Would you write out all the records again, exactly?

*** MATERIAL FOR THE TASK Section Begins ***

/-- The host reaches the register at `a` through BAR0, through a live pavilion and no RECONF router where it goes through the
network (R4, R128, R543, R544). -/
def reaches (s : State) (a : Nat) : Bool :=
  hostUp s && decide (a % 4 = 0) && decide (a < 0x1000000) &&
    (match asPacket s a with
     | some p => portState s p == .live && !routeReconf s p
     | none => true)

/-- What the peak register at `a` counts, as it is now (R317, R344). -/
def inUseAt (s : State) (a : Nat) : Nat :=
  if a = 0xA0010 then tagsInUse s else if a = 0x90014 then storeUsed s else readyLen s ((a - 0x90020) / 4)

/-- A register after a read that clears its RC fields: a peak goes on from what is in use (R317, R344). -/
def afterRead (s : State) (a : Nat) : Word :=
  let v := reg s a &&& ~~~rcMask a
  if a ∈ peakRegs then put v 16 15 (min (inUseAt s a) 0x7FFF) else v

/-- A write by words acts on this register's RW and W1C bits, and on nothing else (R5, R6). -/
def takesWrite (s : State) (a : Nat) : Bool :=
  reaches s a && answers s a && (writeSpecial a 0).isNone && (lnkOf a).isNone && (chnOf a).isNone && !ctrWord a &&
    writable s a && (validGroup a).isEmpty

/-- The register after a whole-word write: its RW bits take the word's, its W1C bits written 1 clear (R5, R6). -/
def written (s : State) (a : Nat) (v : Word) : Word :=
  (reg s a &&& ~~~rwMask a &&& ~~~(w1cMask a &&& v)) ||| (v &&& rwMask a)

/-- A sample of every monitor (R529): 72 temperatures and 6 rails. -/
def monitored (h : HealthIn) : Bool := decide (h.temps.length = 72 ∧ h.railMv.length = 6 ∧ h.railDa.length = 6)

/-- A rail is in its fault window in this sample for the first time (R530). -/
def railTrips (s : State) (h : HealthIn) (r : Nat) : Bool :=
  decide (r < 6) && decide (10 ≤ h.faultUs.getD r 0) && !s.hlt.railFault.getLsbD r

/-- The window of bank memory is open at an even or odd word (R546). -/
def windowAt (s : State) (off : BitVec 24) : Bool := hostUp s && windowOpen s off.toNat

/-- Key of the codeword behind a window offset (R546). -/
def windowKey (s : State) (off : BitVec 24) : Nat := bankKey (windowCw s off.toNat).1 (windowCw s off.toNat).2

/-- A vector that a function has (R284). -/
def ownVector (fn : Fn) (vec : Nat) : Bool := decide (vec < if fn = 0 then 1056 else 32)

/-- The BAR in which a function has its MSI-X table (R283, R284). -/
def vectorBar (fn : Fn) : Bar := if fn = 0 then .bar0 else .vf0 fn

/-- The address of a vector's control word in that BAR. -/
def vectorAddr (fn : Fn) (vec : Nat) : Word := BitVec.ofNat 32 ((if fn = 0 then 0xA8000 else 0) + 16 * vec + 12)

*** MATERIAL FOR THE TASK Section Ends ***

*TASK OUTPUT*:
/-- The host reaches the register at `a` through BAR0, through a live pavilion and no RECONF router where it goes through the
network (R4, R128, R543, R544). -/
def reaches (s : State) (a : Nat) : Bool :=
  hostUp s && decide (a % 4 = 0) && decide (a < 0x1000000) &&
    (match asPacket s a with
     | some p => portState s p == .live && !routeReconf s p
     | none => true)

/-- What the peak register at `a` counts, as it is now (R317, R344). -/
def inUseAt (s : State) (a : Nat) : Nat :=
  if a = 0xA0010 then tagsInUse s else if a = 0x90014 then storeUsed s else readyLen s ((a - 0x90020) / 4)

/-- A register after a read that clears its RC fields: a peak goes on from what is in use (R317, R344). -/
def afterRead (s : State) (a : Nat) : Word :=
  let v := reg s a &&& ~~~rcMask a
  if a ∈ peakRegs then put v 16 15 (min (inUseAt s a) 0x7FFF) else v

/-- A write by words acts on this register's RW and W1C bits, and on nothing else (R5, R6). -/
def takesWrite (s : State) (a : Nat) : Bool :=
  reaches s a && answers s a && (writeSpecial a 0).isNone && (lnkOf a).isNone && (chnOf a).isNone && !ctrWord a &&
    writable s a && (validGroup a).isEmpty

/-- The register after a whole-word write: its RW bits take the word's, its W1C bits written 1 clear (R5, R6). -/
def written (s : State) (a : Nat) (v : Word) : Word :=
  (reg s a &&& ~~~rwMask a &&& ~~~(w1cMask a &&& v)) ||| (v &&& rwMask a)

/-- A sample of every monitor (R529): 72 temperatures and 6 rails. -/
def monitored (h : HealthIn) : Bool := decide (h.temps.length = 72 ∧ h.railMv.length = 6 ∧ h.railDa.length = 6)

/-- A rail is in its fault window in this sample for the first time (R530). -/
def railTrips (s : State) (h : HealthIn) (r : Nat) : Bool :=
  decide (r < 6) && decide (10 ≤ h.faultUs.getD r 0) && !s.hlt.railFault.getLsbD r

/-- The window of bank memory is open at an even or odd word (R546). -/
def windowAt (s : State) (off : BitVec 24) : Bool := hostUp s && windowOpen s off.toNat

/-- Key of the codeword behind a window offset (R546). -/
def windowKey (s : State) (off : BitVec 24) : Nat := bankKey (windowCw s off.toNat).1 (windowCw s off.toNat).2

/-- A vector that a function has (R284). -/
def ownVector (fn : Fn) (vec : Nat) : Bool := decide (vec < if fn = 0 then 1056 else 32)

/-- The BAR in which a function has its MSI-X table (R283, R284). -/
def vectorBar (fn : Fn) : Bar := if fn = 0 then .bar0 else .vf0 fn

/-- The address of a vector's control word in that BAR. -/
def vectorAddr (fn : Fn) (vec : Nat) : Word := BitVec.ofNat 32 ((if fn = 0 then 0xA8000 else 0) + 16 * vec + 12)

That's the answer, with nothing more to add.